Nicola Gratteri (born 1958) is an Italian prosecutor. He grew up in southern Italy and after he witnessed the brutal methods of the 'Ndrangheta mafia group, he resolved to work against them. After studying for a law degree, he became a prosecutor working to bring mafia members to justice. Gratteri has survived a number of assassination attempts related to his work and is now protected by an armed guard. In 2014, prime minister Matteo Renzi unsuccessfully proposed him as Minister of Justice. Gratteri was prosecutor of Catanzaro from 2016 and of Naples from 2023.

== Early life and career ==
Gratteri was born in Gerace, Calabria, in 1958. He was the third of five children of a poor family. The 'Ndrangheta mafia group, who control up to 80% of the supply of cocaine in Europe, had a strong presence in the town and he recalls seeing bodies of their victims on his walk to school. The father of one of his school friends was murdered by the 'Ndrangheta and his friend was later killed after trying to get revenge. This incident inspired Gratteri to work against the mafia. He entered the University of Catania and received a law degree in 1984.

== Prosecutor ==
Gratteri joined the judiciary in 1986, at an unusually young age. One of his first prosecutions was that of a former friend who had joined the 'Ndrangheta; he received an eight-year prison sentence. Because of his work against the mafia, he received death threats. His fiancée's house was shot at in 1989 and she received death threats against him; from April that year he has been provided with an armed guard. In 1993, Gratteri survived three assassination attempts in a three week period; another plot against him was foiled in 2005. Because of the security risk, Gratteri has not been to a cinema or a restaurant since the late 1990s.
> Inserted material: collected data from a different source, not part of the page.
-- ==== Sys2Proof/Machine/Image.lean ====
section
/-! DEFINITION. The Uliny image (R94 to R113, R147, R483): header and structure checks, range checks and clamping
with the clamp report, and the bittings of R120 to R122. -/

namespace Sys2Proof.Machine

/-- One STAGE_PARAM element (0508h) that the image supplies. -/
structure StageParam where
  /-- Element number. -/
  elem : Nat
  /-- Port. -/
  port : Nat
  /-- Parameter index of the stage. -/
  index : Nat
  /-- Value, 64 bits. -/
  value : BitVec 64
  deriving DecidableEq, Repr

/-- The effective configuration: the values in use (R104, R123). -/
structure Cfg where
  /-- One list of items per catalogue row; a field with no list is at its default. -/
  vals : Array (Array Int)
  /-- The STAGE_PARAM elements present (R148). -/
  params : List StageParam
  /-- The REVOKED elements present: element number and SHA-256 digest. -/
  revoked : List (Nat × List Byte)
  deriving DecidableEq, Repr

/-- The configuration with every field at its default. -/
def Cfg.reset : Cfg := ⟨#[], [], []⟩

/-- Item `k` of field `f`, counting items across elements. -/
def Cfg.v (c : Cfg) (f k : Nat) : Int :=
  match (c.vals.getD f #[])[k]? with
  | some x => x
  | none => (fieldDef f).dfl k

/-- Item `k` of field `f` as a natural number. -/
def Cfg.n (c : Cfg) (f k : Nat) : Nat := (c.v f k).toNat

/-- Element `i` of a field as its list of items. -/
def Cfg.elem (c : Cfg) (f i : Nat) : List Int :=
  let m := (fieldDef f).items
  (List.range m).map fun j => c.v f (i * m + j)

/-- The items of a field, all at default. -/
def defaultItems (d : FieldDef) : Array Int := ((List.range (d.inst * d.items)).map d.dfl).toArray

/-- An array of arrays long enough to hold place `f`. -/
def padTo : Nat → Array (Array Int) → Array (Array Int)
  | 0, a => a
  | n + 1, a => padTo n (a.push #[])

/-- Items of an array set from place `k` on. -/
def putItems : Nat → List Int → Array Int → Array Int
  | _, [], a => a
  | k, x :: xs, a => putItems (k + 1) xs (a.setIfInBounds k x)

/-- Items of field `f` set from item `k` on. -/
def Cfg.setItems (c : Cfg) (f k : Nat) (xs : List Int) : Cfg :=
  let vs := padTo (f + 1 - c.vals.size) c.vals
  let it := vs.getD f #[]
  let it := if it.size = 0 then defaultItems (fieldDef f) else it
  { c with vals := (vs.setIfInBounds f #[]).setIfInBounds f (putItems k xs it) }

/-- Item `k` of field `f` set. -/
def Cfg.set (c : Cfg) (f k : Nat) (x : Int) : Cfg := c.setItems f k [x]

/-- Element `i` of a field set to its items. -/
def Cfg.setElem (c : Cfg) (f i : Nat) (xs : List Int) : Cfg := c.setItems f (i * (fieldDef f).items) xs

/-- Reason codes of R112. -/
inductive Reason where
  /-- 01h. -/
  | clampLow
  /-- 02h. -/
  | clampHigh
  /-- 03h. -/
  | clampRestrict
  /-- 04h. -/
  | partner
  /-- 05h. -/
  | dflt
  /-- 06h. -/
  | unknown
  /-- 07h. -/
  | badLength
  /-- 08h. -/
  | extra
  /-- 09h. -/
  | badCode
  deriving DecidableEq, Repr

/-- The number of a reason (R112). -/
def Reason.code : Reason → Nat
  | .clampLow => 1
  | .clampHigh => 2
  | .clampRestrict => 3
  | .partner => 4
  | .dflt => 5
  | .unknown => 6
  | .badLength => 7
  | .extra => 8
  | .badCode => 9

/-- One entry of the clamp report (R110). -/
structure ClampEntry where
  /-- Field ID. -/
  field : Nat
  /-- Instance, or FFFFh. -/
  element : Nat
  /-- VALUE_READ. -/
  read : Word
  /-- VALUE_USED. -/
  used : Word
  /-- REASON. -/
  reason : Reason
  deriving DecidableEq, Repr

/-- The clamp report: entries stored, at most 1024, and the count of all (R113). -/
structure ClampReport where
  /-- Stored entries, newest first. -/
  rev : List ClampEntry
  /-- Entries produced. -/
  total : Nat
  deriving DecidableEq, Repr

/-- An empty report. -/
def ClampReport.reset : ClampReport := ⟨[], 0⟩

/-- One entry appended (R113). -/
def ClampReport.add (r : ClampReport) (e : ClampEntry) : ClampReport :=
  ⟨if r.total < 1024 then e :: r.rev else r.rev, r.total + 1⟩

/-- Bytes of an element, little-endian (R98, R120). -/
def elemBytes (d : FieldDef) (xs : List Int) : List Byte := xs.flatMap fun x => leBytesS d.width x

/-- An element as a report or register word: sign-extended, or its first four bytes (R110). -/
def elemWord (d : FieldDef) (xs : List Int) : Word :=
  if d.items = 1 then wordOfInt (xs.getD 0 0)
  else BitVec.ofNat 32 (leNat ((elemBytes d xs).take 4))

/-- Items of one element read from its bytes. -/
def readItems (d : FieldDef) : Nat → List Byte → List Int
  | 0, _ => []
  | n + 1, bs =>
    let x := leNat (bs.take d.width)
    (if d.signed then signedOf d.width x else (x : Int)) :: readItems d n (bs.drop d.width)

/-- Bit time in CAN clock cycles of a NOM_TIMING value (R347). -/
def nomCycles (v : Nat) : Nat := (v % 256 + 1) * (1 + (v / 256 % 256 + 1) + (v / 65536 % 128 + 1))

/-- Bit time in CAN clock cycles of a DATA_TIMING value (R347). -/
def dataCycles (v : Nat) : Nat := (v % 32 + 1) * (1 + (v / 256 % 32 + 1) + (v / 65536 % 16 + 1))

/-- Whether a NOM_TIMING value is valid (R347). -/
def nomValid (v : Nat) : Bool :=
  let brp := v % 256 + 1
  let t1 := v / 256 % 256 + 1
  let t2 := v / 65536 % 128 + 1
  let sjw := v / 16777216 % 128 + 1
  (Nat.land v 0x80800000 == 0) && decide (brp ≤ 32) && decide (2 ≤ t1) && decide (2 ≤ t2) && decide (sjw ≤ t2) &&
    decide (80 ≤ brp * (1 + t1 + t2))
In August 2007, Gratteri was consulted by German police following the murder of six Italians in Duisburg that was believed to be mafia-related. In 2014 Italian prime minister Matteo Renzi appointed Gratteri to head a commission to draft new anti-mafia laws. Renzi also attempted to appoint him as Minister of Justice; this was unsuccessful due to opposition from president Giorgio Napolitano. Napolitano's position was that while prosecutors had previously been appointed as ministers, this had only happened after they had retired from their judicial role.
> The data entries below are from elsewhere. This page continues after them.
/-- Profile values kept through a deferral (R208): D1, D2, V_BREAK, V_STOP. -/
structure Deferral where
  /-- Largest D1 (32 bits, R208, reset none). -/
  d1 : Int
  /-- Largest D2 (32 bits, R208, reset none). -/
  d2 : Int
  /-- V_BREAK kept (32 bits, R208, reset none). -/
  vBreak : Int
  /-- V_STOP kept (32 bits, R208, reset none). -/
  vStop : Int
  deriving DecidableEq, Repr

/-- Motion of one axis (ch. 6). -/
structure MotionSt where
  /-- The sequencer or a homing sequence commands the axis driven (1 bit, R196, reset 0). -/
  want : Bool
  /-- DRIVEN (1 bit, R196, reset live 0). -/
  driven : Bool
  /-- SOURCE (4 bits, R228, reset 0). -/
  source : Source
  /-- PHASE (4 bits, R228, reset 0). -/
  phase : Phase
  /-- x_p, 16 fractional bits (48 bits, R201, reset 0). -/
  xp : Int
  /-- v_p, 8 fractional bits (40 bits, R201, reset 0). -/
  vp : Int
  /-- x_ref (32 bits, R228, reset live 0). -/
  xRef : Int
  /-- v_ref (32 bits, R228, reset live 0). -/
  vRef : Int
  /-- a_ref (32 bits, R228, reset live 0). -/
  aRef : Int
  /-- TARGET in force (32 bits, R228, reset live 0). -/
  target : Int
  /-- Target set by the sequencer that waits for step 5 (33 bits, R198, reset none). -/
  wait : Option Int
  /-- Tick in which that target was set (32 bits, R198, reset 0). -/
  waitTick : Tick
  /-- That target is held through a quick stop or reaction braking (1 bit, R206 R237, reset 0). -/
  held : Bool
  /-- decel_latched (1 bit, R202, reset 0). -/
  latched : Bool
  /-- AT_TARGET (1 bit, R203, reset live 0). -/
  atTarget : Bool
  /-- A move landed in the compute phase in progress (1 bit, R203, reset 0). -/
  landed : Bool
  /-- A stop reaction ended in the latest tick, which is still part of reaction braking (1 bit, R237, reset 0). -/
  stopEnd : Bool
  /-- The planner took a new target in the compute phase in progress (1 bit, R168, reset 0). -/
  replanned : Bool
  /-- Deferral in force: DEFERRED (R208, reset none). -/
  deferral : Option Deferral
  /-- D1, D2, V_BREAK and V_STOP that the planner used in the tick before (R208, reset none). -/
  used : Option Deferral
  /-- Quick stop in progress (1 bit, R206, reset 0). -/
  qstop : Bool
  /-- Reaction in progress (2 bits, R255, reset 0). -/
  reaction : Reaction
  /-- The reversal's braking in the old direction is not over (1 bit, R205, reset 0). -/
  braking : Bool
  /-- A quick stop was in progress as the reaction began, which raises its deceleration (1 bit, R206 R237, reset 0). -/
  qbrake : Bool
  /-- V_MAX is replaced during a maintenance jog (1 bit, R281, reset 0). -/
  jog : Bool
  /-- LIMIT_NEG input (R214). -/
  limNeg : Debounce
  /-- LIMIT_POS input (R214). -/
  limPos : Debounce
  /-- The sequencer has the axis following (1 bit, R220, reset 0). -/
  follow : Bool
  /-- The followed input reads invalid and FOLLOW_INVALID has been raised (1 bit, R220, reset 0). -/
  followBad : Bool
  /-- GEAR_X0, 44 fractional bits (96 bits, R217, reset live 0). -/
  gearX0 : Int
  /-- x_ref that gearing computes, 44 fractional bits (96 bits, R217, reset 0). -/
  gearX : Int
  /-- A GEAR_ write in the tick takes effect: GEAR_X0 is to be reset (1 bit, R218, reset 0). -/
  gearReset : Bool
  /-- x_ref is held at a soft limit while geared (1 bit, R219, reset 0). -/
  gearHeld : Bool
  /-- AXn_EVENTS (10 bits, R228, reset 0). -/
  events : Word
  /-- Homing. -/
  home : HomeSt
  /-- Stepper outputs. -/
  step : StepSt
  /-- Command record last written (R133, reset OFF). -/
  cmd : StageCmd
  deriving DecidableEq, Repr

/-- Motion at the start of BOOT. -/
def MotionSt.reset : MotionSt :=
  { want := false, driven := false, source := .off, phase := .idle, xp := 0, vp := 0, xRef := 0, vRef := 0, aRef := 0,
    target := 0, wait := none, waitTick := 0, held := false, latched := false, atTarget := false, landed := false, stopEnd := false, replanned := false,
    deferral := none, used := none, qstop := false, reaction := .none, braking := false, qbrake := false, jog := false, limNeg := .reset,
    limPos := .reset, follow := false, followBad := false, gearX0 := 0, gearX := 0, gearReset := false,
    gearHeld := false, events := 0, home := .reset, step := .reset, cmd := .off }

/-! ## Obstacles and proven closure (ch. 7) -/

/-- Where the evaluation of a leaf stands (R244). -/
inductive EvalPhase where
  /-- None under way. -/
  | idle
  /-- Settling: ticks left to wait. -/
  | settle (left : Nat)
  /-- Averaging: sum of x_meas and samples taken. -/
  | mean (sum : Int) (n : Nat)
  deriving DecidableEq, Repr

/-- RESULT of the signature check (R247, R255). -/
inductive SigResult where
  /-- 0 none. -/
  | none
  /-- 1 PASS. -/
  | pass
  /-- 2 FAIL_BAND. -/
  | failBand
  /-- 3 FAIL_SPARSE. -/
  | failSparse
  /-- 4 SHORT_STROKE. -/
  | shortStroke
  /-- 5 ABANDONED. -/
  | abandoned
  deriving DecidableEq, Repr

/-- Obstacle detection and closure of one axis (ch. 7). -/
structure ObstSt where
  /-- COUNT (2 bits, R234, reset live 0). -/
  count : Nat
  /-- ARMED: the last tick was armed (1 bit, R232, reset live 0). -/
  armed : Bool
  /-- SEAL (1 bit, R255, reset live 0). -/
  inSeal : Bool
  /-- THRESHOLD in use, 0.1 N (16 bits, R233, reset live 0). -/
  threshold : Nat
  /-- r_n of the last compute phase (sQ19.12, R233, reset live 0). -/
  rn : Int
  /-- The axis is marked for a sibling reversal in the next tick (1 bit, R238, reset 0). -/
  marked : Bool
  /-- OBST_CONFIRMED has been raised in the compute phase in progress (1 bit, R235, reset 0). -/
  confirmed : Bool
  /-- OBST_LAST_TICK (32 bits, R235, reset 0). -/
  lastTick : Tick
  /-- OBST_LAST_X (32 bits, R235, reset 0). -/
  lastX : Int
  /-- r_n at the last confirmation (sQ19.12, R235, reset 0). -/
  lastR : Int
  /-- v_meas at the last confirmation, um/s (32 bits, R235, reset 0). -/
  lastV : Int
  /-- OBST_COUNT (32 bits, R235, reset 0). -/
  total : Nat
  /-- X_LEARNT (32 bits, R242, reset img CLOSED_NOM). -/
  xLearnt : Int
  /-- x_closed_eff (32 bits, R242, reset live 0). -/
  xClosed : Int
  /-- T of the last computation, 0.1 °C (16 bits, R242, reset live 0). -/
  temp : Int
  /-- The clamp of R242 binds in this tick (1 bit, R242, reset live 0). -/
  compBound : Bool
  /-- The clamp of R243 bound at the last update (1 bit, R243, reset live 0). -/
  learnBound : Bool
  /-- SIG_DRIFT (1 bit, R248, reset live 0). -/
  sigDrift : Bool
  /-- The move in progress is a closing move (1 bit, R244, reset 0). -/
  closing : Bool
  /-- Closing distance at which that move was planned (32 bits, R247, reset 0). -/
  strokeZ : Int
  /-- Evaluation (R244, reset none). -/
  eval : EvalPhase
  /-- The leaf has completed an evaluation in the present closing sequence (1 bit, R245, reset 0). -/
  done : Bool
  /-- AXn_GAP (32 bits, R244, reset 0). -/
  gap : Int
  /-- x_obs of the last evaluation (32 bits, R244, reset 0). -/
  xObs : Int
  /-- T_eval, 0.1 °C (16 bits, R244, reset 0). -/
  tEval : Int
  /-- x_closed_eff at T_eval (32 bits, R251, reset 0). -/
  xEval : Int
  /-- EVAL_TICK (32 bits, R255, reset 0). -/
  evalTick : Tick
  /-- SIG_RESULT.RESULT (3 bits, R255, reset 0). -/
  sig : SigResult
  /-- SIG_RESULT.EVALUATED (8 bits, R255, reset 0). -/
  sigEvaluated : Nat
  /-- SIG_RESULT.FAILED (8 bits, R255, reset 0). -/
  sigFailed : Nat
  /-- SIG_RESULT.FIRST_FAIL (5 bits, R255, reset 0). -/
  sigFirst : Nat
  /-- Sums of r_n in the 32 bins (R246, reset 0). -/
  binSum : List Int
  /-- Samples in the 32 bins (R246, reset 0). -/
  binCount : List Nat
  /-- Learnt centres c_0 to c_31, 0.1 N (32 times 16 bits, R248, reset img SIG_INIT). -/
  centres : List Int
  /-- Bin means of the last evaluation, sum and count, none where a bin was not evaluated (32 times 16 bits, R255, reset live none). -/
  means : List (Option (Int × Int))
  /-- Live gap of the last good sample while monitored, µm (32 bits, R251, reset 0). -/
  live : Int
  /-- Consecutive good samples on which rows 2 or 3 of R250 failed while monitored (3 bits, R251, reset 0). -/
  lossRun : Nat
  deriving DecidableEq, Repr

/-- Obstacle state at the start of BOOT. -/
def ObstSt.reset : ObstSt :=
  { count := 0, armed := false, inSeal := false, threshold := 0, rn := 0, marked := false, confirmed := false,
    lastTick := 0, lastX := 0, lastR := 0, lastV := 0, total := 0, xLearnt := 0, xClosed := 0, temp := 0,
    compBound := false, learnBound := false, sigDrift := false, closing := false, strokeZ := 0, eval := .idle,
    done := false, gap := 0, xObs := 0, tEval := 0, xEval := 0, evalTick := 0, sig := .none, sigEvaluated := 0,
    sigFailed := 0, sigFirst := 0, binSum := List.replicate 32 0, binCount := List.replicate 32 0,
    centres := List.replicate 32 0, means := List.replicate 32 none, live := 0, lossRun := 0 }

/-- One axis: engine, motion and obstacle state. -/
structure Axis where
  /-- Loop engine. -/
  loop : LoopSt
  /-- Motion. -/
  mot : MotionSt
  /-- Obstacles and closure. -/
  obst : ObstSt
  deriving DecidableEq, Repr

/-- An axis at the start of BOOT. -/
def Axis.reset : Axis := ⟨.reset, .reset, .reset⟩

/-- Closure verdict of a doorway (R245, R250, R251). -/
structure Closure where
  /-- WITHHELD (4 bits, R250, reset 1). -/
  withheld : Nat
  /-- EVALUATED, one bit a slot (4 bits, R255, reset 0). -/
  evaluated : BitVec 4
  /-- MONITOR (1 bit, R251, reset 0). -/
  monitor : Bool
  /-- INPUTS_OK (1 bit, R255, reset live 0). -/
  inputsOk : Bool
  /-- LOCK_OK (1 bit, R255, reset live 0). -/
  lockOk : Bool
  /-- SIG_PASS (1 bit, R255, reset 0). -/
  sigPass : Bool
  /-- GAP_PASS (1 bit, R255, reset 0). -/
  gapPass : Bool
  /-- CLOSED (1 bit, R250, reset 0). -/
  closed : Bool
  /-- CLOSED_LOCKED (1 bit, R250, reset 0). -/
  locked : Bool
  /-- CLOSURE_GAP: G (32 bits, R255, reset 0). -/
  g : Int
  /-- CLOSURE_TICK (32 bits, R255, reset 0). -/
  tick : Tick
  /-- CLOSURE_EVENTS (3 bits, R255, reset 0). -/
  events : Word
  /-- There is a present closing sequence (1 bit, R245, reset 0). -/
  seq : Bool
  /-- An axis of the doorway has raised OBST_CONFIRMED since the sequence began (1 bit, R249, reset 0). -/
  seqObst : Bool
  /-- An evaluation in the sequence was abandoned (1 bit, R249, reset 0). -/
  seqAbandon : Bool
  /-- Closure has been lost (1 bit, R251, reset 0). -/
  lost : Bool
  /-- The gap check of the sequence has been decided (1 bit, R245, reset 0). -/
  checked : Bool
  /-- LEARN_RESET was written in this tick by the holder of this certificate's SHA-256, and takes effect at the next boundary (33 bits and 32 bytes, R256, reset none). -/
  reset : Option (Tick × List Byte)
  deriving DecidableEq, Repr

/-- The verdict at the start of BOOT. -/
def Closure.start : Closure :=
  { withheld := 1, evaluated := 0, monitor := false, inputsOk := false, lockOk := false, sigPass := false,
    gapPass := false, closed := false, locked := false, g := 0, tick := 0, events := 0, seq := false, seqObst := false,
    seqAbandon := false, lost := false, checked := false, reset := none }

end Sys2Proof.Machine
end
In 2013 Prime Minister Enrico Letta set him the task of creating a task force to fight organised crime.

In 2016, Gratteri was appointed prosecutor of Catanzaro, Calabria. In this role, he carried out a blitz on the 'Ndrangheta and its political connections. This involved 2,500 police officers interviewing 913 witnesses and generated 479 suspects. The operation resulted in 438 charges being brought against 335 persons. The cases have involved 600 lawyers.
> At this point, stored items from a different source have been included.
/-- The interlock under computation and the codes raised, newest first. -/
structure LockRun where
  /-- The interlock. -/
  il : Interlock
  /-- Codes raised. -/
  ev : List Raised
  deriving DecidableEq, Repr

/-- A code raised. -/
def LockRun.raise (r : LockRun) (code : Code) (inst : Nat) (detail : Word) : LockRun :=
  { r with ev := ⟨code, inst, detail⟩ :: r.ev }

/-- BOLT state changed. -/
def LockRun.bolt (r : LockRun) (f : BoltSt → BoltSt) : LockRun := { r with il := { r.il with bolt := f r.il.bolt } }

/-- Telegram state changed. -/
def LockRun.safe (r : LockRun) (f : SafeSt → SafeSt) : LockRun := { r with il := { r.il with safe := f r.il.safe } }

/-! ## Pairs (R298 to R304) -/

/-- A pair is used (R298). -/
def Cfg.pairUsed (c : Cfg) (p : Nat) : Bool := c.n F.pairChA p != 255 && c.n F.pairChB p != 255

/-- The safe reading of a pair: active where it is an EGRESS_PAIR (R299). -/
def Cfg.pairSafe (c : Cfg) (p : Nat) : Bool := (List.range 16).any fun d => c.n F.egressPair d == 0x80 + p

/-- D, the discrepancy limit in ticks (R300). -/
def Cfg.pairLimit (c : Cfg) (p : Nat) : Nat := (c.n F.pairDiscUs p + 49) / 50

/-- The settings of a pair in use. -/
def Cfg.pairSet (c : Cfg) (p : Nat) : PairSet :=
  ⟨c.n F.pairChA p, c.n F.pairChB p, c.n F.pairMode p == 1, c.pairSafe p, c.pairLimit p⟩

/-- What channel B loads in step 7 of a start (R286). -/
def Cfg.boltCopy (c : Cfg) : BoltCopy :=
  { used := (packBools ((List.range 16).map fun d => c.n F.doorUsed d == 1)).setWidth 16
    inputs := vmapIdx (fun d (_ : Unit) =>
      ⟨#[c.n F.closedInput d, c.n F.lockedInput d, c.n F.isolatedInput d, c.n F.isoLockedInput d], rfl⟩) (Vector.replicate 16 ())
    pairs := vmapIdx (fun p (_ : Unit) => c.pairSet p) (Vector.replicate 32 ()) }

/-- One sample of a pair in one channel (R299 to R303); `anti` is PAIR_MODE ANTIVALENT. Answers whether it has just
entered, or left, discrepancy. -/
def PairRead.sample (p : PairRead) (anti a b bad safe fieldOk : Bool) (lim : Nat) : PairRead × Bool × Bool :=
  if !fieldOk then ({ p with value := safe, c := 0, agree := 0 }, false, false)
  else
    let agrees := !bad && if anti then a != b else a == b
    let n := if agrees then 0 else satN (p.c + 1) 20
    if p.disc then
      let k := if agrees && a == safe then p.agree + 1 else 0
      if 20 ≤ k then (⟨safe, n, false, 0⟩, false, true) else (⟨safe, n, true, k⟩, false, false)
    else if agrees then (⟨a, 0, false, 0⟩, false, false)
    else if lim ≤ n then (⟨safe, n, true, 0⟩, true, false)
    else (⟨safe, n, false, 0⟩, false, false)

/-- PAIR_DISCREPANCY of a pair (R300). -/
def LockRun.pairDiscrepancy (r : LockRun) (p : PairId) : LockRun :=
  { il := { r.il with pairEvents := r.il.pairEvents ||| BitVec.ofNat 32 (2 ^ p.val) },
    ev := ⟨0x4207, p.val, 0⟩ :: r.ev }

/-- PAIR_RESTORED of a pair (R301). -/
def LockRun.pairRestored (r : LockRun) (p : PairId) : LockRun :=
  { il := { r.il with safe := { r.il.safe with events := r.il.safe.events ||| 16#32 } }, ev := ⟨0x4208, p.val, 0⟩ :: r.ev }

/-- A channel reads a pair by its settings and its own comparators (R298): an unused pair reads its safe reading. -/
def PairSet.read (s : PairSet) (p : PairRead) (ch : BitVec 64) (bad fieldOk : Bool) : PairRead × Bool × Bool :=
  if s.chA == 255 || s.chB == 255 then ({ p with value := s.safe }, false, false)
  else p.sample s.anti (ch.getLsbD s.chA) (ch.getLsbD s.chB) bad s.safe fieldOk s.limit

/-- The last sample disagreed, or the pair is in discrepancy (R296). -/
def PairRead.disagrees (p : PairRead) : Bool := decide (0 < p.c) || p.disc

/-- One pair in one tick: channel A by the image in use, channel B by its own copy (R286, R288, R298). -/
def LockRun.pairTick (r : LockRun) (c : Cfg) (chA chB : BitVec 64) (bad fieldA fieldB : Bool) (p : PairId) : LockRun :=
  let q := r.il.pairs[p]
  let a := (c.pairSet p.val).read q.a chA bad fieldA
  let b := r.il.copy.pairs[p].read q.b chB false fieldB
  let q' : Pair := ⟨a.1, b.1, max q.maxCount a.1.c⟩
  let r := { r with il := { r.il with pairs := r.il.pairs.set p q' } }
  let r := if a.2.1 then r.pairDiscrepancy p else r
  if a.2.2 then r.pairRestored p else r

/-- All pairs in one tick, ascending (R73, R298). -/
def LockRun.pairsTick (r : LockRun) (c : Cfg) (chA chB : BitVec 64) (bad fieldA fieldB : Bool) : LockRun :=
  (fins 32).foldl (fun r p => r.pairTick c chA chB bad fieldA fieldB p) r

/-- What a doorway input reads: active and valid (R260). `en` and `ok` are the channels' readings. -/
def inputReads (il : Interlock) (chanB : Bool) (en ok : BitVec 64) (fieldOk : Bool) (name : Nat) : Bool × Bool :=
  if name < 64 then (en.getLsbD name && ok.getLsbD name, ok.getLsbD name)
  else if 0x80 ≤ name ∧ name ≤ 0x9F then
    match finOf 32 (name - 0x80) with
    | none => (false, false)
    | some p =>
      let q := if chanB then (il.pairs[p]).b else (il.pairs[p]).a
      (q.value, fieldOk && !q.disc)
  else (false, false)

/-! ## The decision (R288 to R290, R480) -/

/-! ## Closure words (R286) -/

/-- The bytes of a closure word that its CRC covers: the spec names what it carries and no layout. DESIGN CHOICE (log 71). -/
def ClosureWord.bytes (w : ClosureWord) : List Byte :=
  leBytes 4 w.tick.toNat ++ leBytes 1 (w.st.code + (if w.closedLocked then 16 else 0) + (if w.used then 32 else 0))

/-- The closure word of a doorway with its CRC (R144, R286). -/
def Door.closureWord (w : Door) (now : Tick) (used : Bool) : ClosureWord :=
  let x : ClosureWord := ⟨now, w.st, w.clo.locked, used, 0⟩
  { x with crc := crc16 x.bytes }

/-- A closure word as it reaches channel B: a disturbed one has one CRC bit turned. DESIGN CHOICE (log 71). -/
def ClosureWord.onWire (w : ClosureWord) (disturbed : Bool) : ClosureWord := if disturbed then { w with crc := w.crc ^^^ 1 } else w

/-- Channel B takes a closure word of its tick with a good CRC (R288, R289). -/
def ClosureWord.taken (w : ClosureWord) (now : Tick) : Bool := w.tick == now && crc16 w.bytes == w.crc

/-- What the channels read of one doorway: channel B by its own copy, its own comparators and the closure word (R286). -/
structure DoorFact where
  /-- DOOR_USED. -/
  used : Bool
  /-- DOOR_USED in channel B's copy. -/
  usedB : Bool
  /-- STATE is ISOLATED. -/
  isolated : Bool
  /-- STATE is CLOSED_LOCKED. -/
  closedLocked : Bool
  /-- DWn_CLOSURE.CLOSED_LOCKED. -/
  verdict : Bool
  /-- CLOSED_INPUT, LOCKED_INPUT, ISOLATED_INPUT and ISO_LOCKED_INPUT active on channel A. -/
  inA : BitVec 4
  /-- The same on channel B's comparators. -/
  inB : BitVec 4
  /-- The closure word of this tick, where it reached channel B with a good CRC. -/
  word : Option ClosureWord
  /-- A pair named by one of those inputs disagrees or is in discrepancy in channel A. -/
  disA : Bool
  /-- The same in channel B. -/
  disB : Bool
  /-- A port carrying an axis of the doorway is lost. -/
  portLost : Bool
  deriving DecidableEq, Repr

/-- The doorway counts in channel A (R288). -/
def DoorFact.countsA (f : DoorFact) : Bool :=
  !f.used || (if f.isolated then f.inA.getLsbD 3 else f.closedLocked && f.verdict)

/-- The doorway counts in channel B, with or without a closure word (R288, R289). -/
def DoorFact.countsB (f : DoorFact) : Bool :=
  !f.usedB ||
    match f.word with
    | none => f.inB.getLsbD 2 && f.inB.getLsbD 3
    | some w =>
      if w.st = .isolated then f.inB.getLsbD 2 && f.inB.getLsbD 3
      else decide (w.st = .closedLocked) && w.closedLocked && f.inB.getLsbD 0 && f.inB.getLsbD 1

/-- The surroundings of a decision. -/
structure BoltIn where
  /-- Tick in progress. -/
  now : Tick
  /-- The unit state is RUN. -/
  run : Bool
  /-- The status line of the sequencer cores as channel B reads it. -/
  coreLine : Bool
  /-- The field supply is valid, channel A's and channel B's measurement. -/
  fieldA : Bool
  /-- The field supply is valid by channel B's measurement. -/
  fieldB : Bool
  /-- The 16 doorways, in order. -/
  doors : List DoorFact
  /-- The module is configured as a member of a hinge pair. -/
  hinge : Bool
  /-- FS+ in 0.1 V. -/
  fs : Nat
  /-- Node voltages A high, B high, A low, B low, 0.1 V. -/
  node : Vector Nat 4
  /-- Terminal voltages A and B, 0.1 V. -/
  term : Vector Nat 2
  /-- Output currents A and B, mA. -/
  amps : Vector Nat 2
  /-- BOLT_TEST_PERIOD_MS. -/
  period : Nat
  deriving DecidableEq, Repr

/-- Channel A's decision (R289); a disagreeing pair withdraws from its first disagreeing sample (R296). -/
def BoltIn.decideA (i : BoltIn) (latched : BitVec 4) : Bool :=
  i.run && i.fieldA && decide (latched = 0) && i.doors.any (·.used) && i.doors.all (·.countsA) && !i.doors.any (·.disA)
In 2023, Gratteri was nominated prosecutor of Naples, the largest prosecutor's office in Italy.

==Personal life ==
For security reasons, Gratteri lives separately from his wife and they meet only at safehouses. They have two adult sons who live in northern Italy; Gratteri meets them for around 30 minutes every two months. He is a keen gardener who grows his own vegetables and makes jam and olive oil.